Simplified Reading: Genesis 7-10; I Chronicles 1:5-23
*Well, we left Noah beginning work on the Ark that he will use to save himself, his family and a literal boatload of animals. In Chapter 7, God begins qualifying his instructions, telling Noah to take seven of some animals, two of others, seven of birds and etc. I’ve had bosses like this. You no sooner get started than they start changing things all around. I mean, dude, you just said two birds and now you say seven and I just want to know, what’s it going to be tomorrow? FIVE?!
*Oh, that’s right, you’re about to kill everyone on the planet but me. Heh heh, never mind, just . . . however many birds you want, you got, dude. You sure you don’t want like twelve? Those toucans are right pretty. Good job on those. Did I ever tell you that? Good job. But I mean, it’d be a shame to get off the ark with seven toucans and be like wishing you’d had me take ten, you know? So, I . . . seven? Seven toucans. Right you are, sir.
*Does God have a sense of humor? Obviously. He puts up with me. And I kid Him about as often as I kid anybody else. Is such mockery sacrilegious? Come on. Don’t you kid the people you love more than the people you don’t care about? I believe in God and I believe He is absolutely greater than I am. But, man, if you don’t joke about some things, you’d go crazy: death, sex, God. I mean, you have to joke; your mind can’t take it all in otherwise.
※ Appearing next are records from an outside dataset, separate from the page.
-- ==== Sys2Proof/Machine/Operands.lean ====
section
/-! DEFINITION. The operand forms: immediates, effective addresses, the operand of a shift, a key
number, the register range of a block copy, the digits of a byte. -/

namespace Sys2Proof.Machine

/-- `zext_16(nnn)` (30_encoding.md R89, D34). -/
def wordOfAddr (nnn : Addr) : Word := nnn.setWidth 16

/-- `zext_16(b)`. -/
def wordOfByte (b : Byte) : Word := b.setWidth 16

/-- The effective address `I + k`, without wrap (42_index_memory.md R147). -/
def State.ea (s : State) (k : Nat) : Nat := s.i.toNat + k

/-- The data range `[I, I + len)` is within memory (20_memory.md R55). -/
def State.dataInRange (s : State) (len : Nat) : Bool := inRange s.i.toNat len

/-- The operand of a shift under a setting of `SHIFT_SOURCE` (41_register_alu.md R128, R130). -/
def State.shiftOperand (s : State) (src : ShiftSource) (x y : Reg) : Byte :=
  match src with
  | .vx => s.reg x
  | .vy => s.reg y

/-- The key a register names: nothing when its value is above 15 (44_keyboard_timers.md R170). -/
def State.keyOperand (s : State) (x : Reg) : Option (BitVec 4) :=
  if (s.reg x).toNat ≤ 15 then some ((s.reg x).setWidth 4) else none

/-- How many registers a block copy of `V[0]..V[x]` moves (42_index_memory.md R144, R145). -/
def blockLength (x : Reg) : Nat := x.toNat + 1

/-- The bytes `V[0]`, .., `V[x]` (42_index_memory.md R144). -/
def State.regsUpTo (s : State) (x : Reg) : List Byte := s.v.toList.take (blockLength x)

/-- `V[0]`, .., `V[k-1]` loaded, ascending, from `Mem[I]`, .. (42_index_memory.md R145). -/
def State.loadRegs (s : State) : Nat → State
  | 0 => s
  | k + 1 => (s.loadRegs k).setReg (BitVec.ofNat 4 k) (s.mem.byte (s.ea k))

/-- Hundreds, tens and units, each in a byte of its own (42_index_memory.md R143). -/
def bcdDigits (b : Byte) : List Byte :=
  [BitVec.ofNat 8 (b.toNat / 100), BitVec.ofNat 8 (b.toNat / 10 % 10),
   BitVec.ofNat 8 (b.toNat % 10)]

/-- `5 * zext_16(b)` (42_index_memory.md R142). -/
def glyphAddress (b : Byte) : Word := 5 * wordOfByte b

/-- Bit `7 - c` of a sprite row: column 0 is bit 7, the leftmost (43_display_random.md R163). -/
def spriteBit (b : Byte) (c : Nat) : Bool := b.getLsbD (7 - c)

end Sys2Proof.Machine
end

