-- ==== Sys2Proof/Machine/IndexMemory.lean ====
section
/-! DEFINITION. Index register and memory instructions (42_index_memory.md). The range check comes
once, before any effect (20_memory.md R55). -/

namespace Sys2Proof.Machine

/-- SetIRegister (R140). -/
def execSetIRegister (nnn : Addr) (s : State) : Result := .next (s.setIndex (wordOfAddr nnn))

/-- AddToI (R141): wraps at 16 bits, writes no flag. -/
def execAddToI (x : Reg) (s : State) : Result :=
  .next (s.setIndex (s.i + wordOfByte (s.reg x)))

/-- SetIToChar (R142): the whole register value times 5. -/
def execSetIToChar (x : Reg) (s : State) : Result :=
  .next (s.setIndex (glyphAddress (s.reg x)))

/-- StoreBCD (R143). -/
def execStoreBCD (x : Reg) (s : State) : Result :=
  if s.dataInRange 3 then
    .next { s with mem := s.mem.writeBytes (s.ea 0) (bcdDigits (s.reg x)) }
  else .next (s.raise .accessFault)

/-- StoreRegs (R144): `I` is unchanged (R146). -/
def execStoreRegs (x : Reg) (s : State) : Result :=
  if s.dataInRange (blockLength x) then
    .next { s with mem := s.mem.writeBytes (s.ea 0) (s.regsUpTo x) }
  else .next (s.raise .accessFault)

/-- FillRegs (R145): `I` is unchanged (R146). -/
def execFillRegs (x : Reg) (s : State) : Result :=
  if s.dataInRange (blockLength x) then .next (s.loadRegs (blockLength x))
  else .next (s.raise .accessFault)

end Sys2Proof.Machine
end

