-- ==== Sys2Proof/Tests/Slice0.lean ====
section
/-! SUPPORT. The model's own tests. Expected values are those of 95_test_vectors.md (named by part
and table) or worked by hand from the rule named. The theorems `witness_…` show that the
hypotheses of each statement of Certificates/Slice0/Obligations.lean can be met together. -/

namespace Sys2Proof.Tests
open Sys2Proof.Machine

/-! ### Written forms (30_encoding.md R91): a well-formed term, and an ill-formed one for each check -/

theorem test_wellformed_accepts :
    (Written.mk .drawSprite [.reg 15, .reg 0, .imm 15]).assemble = some (.drawSprite 15 0 15) ∧
    (Written.mk .jump [.imm 4095]).assemble = some (.jump 0xFFF) ∧
    (Written.mk .setByValue [.reg 0, .imm 5]).assemble = some (.setByValue 0 5) ∧
    (Written.mk .ret []).assemble = some .ret := by decide

theorem test_wellformed_fixed : (Written.mk .clearScreen [.imm 0]).wellFormed = false := by decide

theorem test_wellformed_nnn :
    (Written.mk .jump [.imm 4096]).wellFormed = false ∧
    (Written.mk .call [.reg 1]).wellFormed = false ∧
    (Written.mk .jumpV0 []).wellFormed = false := by decide

theorem test_wellformed_xkk :
    (Written.mk .setByValue [.reg 16, .imm 0]).wellFormed = false ∧
    (Written.mk .setByValue [.reg 0, .imm 256]).wellFormed = false ∧
    (Written.mk .setByValue [.reg 0, .reg 0]).wellFormed = false := by decide

theorem test_wellformed_xy :
    (Written.mk .addReg [.reg 16, .reg 0]).wellFormed = false ∧
    (Written.mk .addReg [.reg 0, .reg 16]).wellFormed = false ∧
    (Written.mk .addReg [.reg 0]).wellFormed = false := by decide

theorem test_wellformed_xyn :
    (Written.mk .drawSprite [.reg 16, .reg 0, .imm 0]).wellFormed = false ∧
    (Written.mk .drawSprite [.reg 0, .reg 16, .imm 0]).wellFormed = false ∧
    (Written.mk .drawSprite [.reg 0, .reg 0, .imm 16]).wellFormed = false := by decide

theorem test_wellformed_x :
    (Written.mk .fillRegs [.reg 16]).wellFormed = false ∧
    (Written.mk .fillRegs [.reg 1, .reg 2]).wellFormed = false := by decide

/-! ### Decoding: every constructor, from a word written out (95_test_vectors.md B1) -/

theorem test_decode_control :
    decode [0x00, 0xEE] = (.ok .ret, []) ∧ decode [0x1A, 0xBC] = (.ok (.jump 0xABC), []) ∧
    decode [0x23, 0x00] = (.ok (.call 0x300), []) ∧
    decode [0x3A, 0x42] = (.ok (.skipValueEq 0xA 0x42), []) ∧
    decode [0x4A, 0x42] = (.ok (.skipValueNe 0xA 0x42), []) ∧
    decode [0x5A, 0xB0] = (.ok (.skipRegEq 0xA 0xB), []) ∧
    decode [0x9A, 0xB0] = (.ok (.skipRegNe 0xA 0xB), []) ∧
    decode [0xBF, 0xFF] = (.ok (.jumpV0 0xFFF), []) := by decide

theorem test_decode_alu :
    decodeWord 0x6005 = .ok (.setByValue 0 5) ∧ decodeWord 0x7201 = .ok (.addToRegister 2 1) ∧
    decodeWord 0x8120 = .ok (.setReg 1 2) ∧ decodeWord 0x8121 = .ok (.orReg 1 2) ∧
    decodeWord 0x8122 = .ok (.andReg 1 2) ∧ decodeWord 0x8123 = .ok (.xorReg 1 2) ∧
    decodeWord 0x8124 = .ok (.addReg 1 2) ∧ decodeWord 0x8125 = .ok (.subReg 1 2) ∧
    decodeWord 0x8126 = .ok (.shiftRight 1 2) ∧ decodeWord 0x8127 = .ok (.subRegReverse 1 2) ∧
    decodeWord 0x812E = .ok (.shiftLeft 1 2) := by decide

theorem test_decode_index_memory :
    decodeWord 0xA2F0 = .ok (.setIRegister 0x2F0) ∧ decodeWord 0xF41E = .ok (.addToI 4) ∧
    decodeWord 0xF529 = .ok (.setIToChar 5) ∧ decodeWord 0xF733 = .ok (.storeBCD 7) ∧
    decodeWord 0xF255 = .ok (.storeRegs 2) ∧ decodeWord 0xF165 = .ok (.fillRegs 1) := by decide

theorem test_decode_display_random :
    decodeWord 0x00E0 = .ok .clearScreen ∧ decodeWord 0xC30F = .ok (.setRandom 3 0x0F) ∧
    decodeWord 0xD125 = .ok (.drawSprite 1 2 5) ∧
    decodeWord 0xD120 = .ok (.drawSprite 1 2 0) := by decide

theorem test_decode_keyboard_timers :
    decodeWord 0xE59E = .ok (.skipKeyPressed 5) ∧ decodeWord 0xE5A1 = .ok (.skipKeyNotPressed 5) ∧
    decodeWord 0xF307 = .ok (.storeDelayTimer 3) ∧ decodeWord 0xF20A = .ok (.waitAndStoreKey 2) ∧
    decodeWord 0xF315 = .ok (.setDelayTimer 3) ∧
    decodeWord 0xF418 = .ok (.setSoundTimer 4) := by decide

theorem test_decode_failures :
    decodeWord 0x0000 = .reject .family0 ∧ decodeWord 0x01E0 = .reject .family0 ∧
    decodeWord 0x5AB1 = .reject .family5 ∧ decodeWord 0x8128 = .reject .family8 ∧
    decodeWord 0x812F = .reject .family8 ∧ decodeWord 0x9ABF = .reject .family9 ∧
    decodeWord 0xE09F = .reject .familyE ∧ decodeWord 0xF066 = .reject .familyF ∧
    decode [0x12] = (.reject .tooShort, [0x12]) := by decide

/-- Bit numbering of the opcode table: bit 15 is the top bit of the first byte in memory. -/
theorem test_table_word :
    decodeTableWord 16 0x8124 = some (.addReg 1 2) ∧ decodeTableWord 16 0x8128 = none := by decide

/-! ### The geometry of 00_scope.md R6 -/

theorem test_stack_window :
    Config.stackLimit = Config.stackOrigin - BitVec.ofNat 16 (2 * Config.stackDepth) ∧
    Config.font.length = Config.fontSize := by decide

/-! ### States to start from -/

/-- The reset state of 95_test_vectors.md, RUNNING, after the fetch of a word at 0x200, with `VF`
= 0x55. -/
def running : State := { State.reset.setReg 15 0x55 with run := true, pc := 0x202 }

/-- `running` with the values of `V[1]` and `V[2]`. -/
def with12 (a b : Byte) : State := (running.setReg 1 a).setReg 2 b

/-- `running` with a value of `I`. -/
def withI (w : Word) : State := { running with i := w }

/-- The next state, where there is one. -/
def got (r : Result) : State :=
  match r with
  | .next t => t
  | _ => State.reset

/-- Where a step of the engine with the word `w` at `PC` leads. -/
def ran (s : State) (w : Nat) : State := got (step (s.withFetchWord 16 w))

/-- The state right before the fetch of the word at 0x200. -/
def ready : State := { running with pc := 0x200 }

/-! ### Fetch (B2) and whole steps -/

theorem test_fetch_last :
    (ran { ready with pc := 0xFFE } 0x6A55).reg 0xA = 0x55 ∧
    (ran { ready with pc := 0xFFE } 0x6A55).pc = 0x1000 := by decide

theorem test_fetch_fault :
    (got (step { ready with pc := 0xFFF, ir := 0x1234 })).haltCause.code = 3 ∧
    (got (step { ready with pc := 0xFFF, ir := 0x1234 })).pc = 0xFFF ∧
    (got (step { ready with pc := 0xFFF, ir := 0x1234 })).ir = 0x1234 := by decide

theorem test_fetch_odd : (ran { ready with pc := 0x201 } 0x6A55).pc = 0x203 := by decide

theorem test_step_decode_failure :
    (ran ready 0x8128).haltCause.code = 1 ∧ (ran ready 0x8128).run = false ∧
    (ran ready 0x8128).pc = 0x202 ∧ (ran ready 0x8128).ir = 0x8128 := by decide

theorem test_first_step_from_reset :
    (ran State.reset 0x6005).reg 0 = 5 ∧ (ran State.reset 0x6005).pc = 0x202 := by decide

/-! ### Control flow (B3) -/

theorem test_return :
    let s : State := { running with
      sp := 0xFFC, mem := Memory.writeBytes [] 0xFFC [0x02, 0x46, 0x02, 0x02] }
    (got (exec .ret s)).pc = 0x246 ∧ (got (exec .ret s)).sp = 0xFFE := by decide

theorem test_return_empty :
    (got (exec .ret running)).haltCause.code = 2 ∧ (got (exec .ret running)).run = false ∧
    (got (exec .ret running)).sp = 0x1000 := by decide

theorem test_jump : (got (exec (.jump 0xABC) running)).pc = 0xABC := by decide

theorem test_jumpV0 :
    (got (exec (.jumpV0 0xFFF) (running.setReg 0 0xFF))).pc = 0x10FE := by decide

theorem test_call :
    let t := got (exec (.call 0xABC) { running with pc := 0x301 })
    t.sp = 0xFFE ∧ t.readByte 0xFFE = some 3 ∧ t.readByte 0xFFF = some 1 ∧ t.pc = 0xABC := by
  decide

theorem test_call_full :
    let t := got (exec (.call 0x300) { running with pc := 0x458, sp := 0xFE0 })
    t.haltCause.code = 2 ∧ t.sp = 0xFE0 ∧ t.pc = 0x458 ∧ t.mem = [] := by decide

theorem test_skipValueEq :
    (got (exec (.skipValueEq 1 0x42) (with12 0x42 0))).pc = 0x204 ∧
    (got (exec (.skipValueEq 1 0x42) (with12 0x43 0))).pc = 0x202 := by decide

theorem test_skipValueNe :
    (got (exec (.skipValueNe 1 0x42) (with12 0x43 0))).pc = 0x204 ∧
    (got (exec (.skipValueNe 1 0x42) (with12 0x42 0))).pc = 0x202 := by decide

theorem test_skipRegEq :
    (got (exec (.skipRegEq 1 2) (with12 9 9))).pc = 0x204 ∧
    (got (exec (.skipRegEq 1 2) (with12 9 8))).pc = 0x202 := by decide

theorem test_skipRegNe :
    (got (exec (.skipRegNe 1 2) (with12 9 8))).pc = 0x204 ∧
    (got (exec (.skipRegNe 1 2) (with12 9 9))).pc = 0x202 := by decide

/-! ### Register and ALU (B4): the result and `VF` -/

/-- `V[1]` and `VF`. -/
def resultAndFlag (s : State) : Byte × Byte := (s.reg 1, s.reg vf)

theorem test_setByValue : (got (exec (.setByValue 15 0x7B) running)).reg vf = 0x7B := by decide

theorem test_addToRegister :
    resultAndFlag (got (exec (.addToRegister 1 1) (with12 0xFF 0))) = (0x00, 0x55) := by decide

theorem test_setReg :
    resultAndFlag (got (exec (.setReg 1 2) (with12 0xA5 0x3C))) = (0x3C, 0x55) := by decide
*I doubt God gets offended about His depiction in Monty Python and the Holy Grail, in other words. I mean, some of those Psalms, as we’ll see, are pretty grim. I think He gets offended when some people talk about Him seriously; you know, when the Catholic Church argues that it’s God’s will to cover up institutionalized child molestation or the Westboro Baptist Church decides to say that God killed soldiers in Afghanistan and Iraq because He’s pissed about gay civil unions. But I doubt He cares if we joke. We got our sense of humor somewhere; doubtless He has one too.
*So, it takes Noah a hundred years to build the Ark. We’re told in the New Testament that he also spent this hundred years preaching to his neighbors, trying to get them to repent and join him on the Ark. Noah is six hundred years old and, alone with his wife, sons and sons’ wives, he boards the S.S. Minnow (Original Version) and God shuts the door behind them. The Ark sits for seven days with Noah’s family and all the animals aboard. Then the rain begins.
*Those were probably the longest seven days of Noah’s life. I bet his sons were busting his chops like crazy. “So, dad, look like rain today? *snicker*” You know how kids can be. Those two hundred teens, it’s like they know everything.
*So, it rains for forty days and forty nights. This phrasing is also pretty important. You know, it’s come down through literature and poetry and Josh Hartnett sex comedies. God’s probably pleased about that last one.
*The chapter ends with utter bleakness: “All in whose nostrils was the breath of life, of all that was in the dry land, died. And every living substance was destroyed which was upon the face of the ground, both man and cattle, and the creeping things, and the fowls of the heaven; and they were destroyed from the earth: and Noah only remained alive, and they that were with him in the ark. And the waters prevailed upon the earth an hundred and fifty days.”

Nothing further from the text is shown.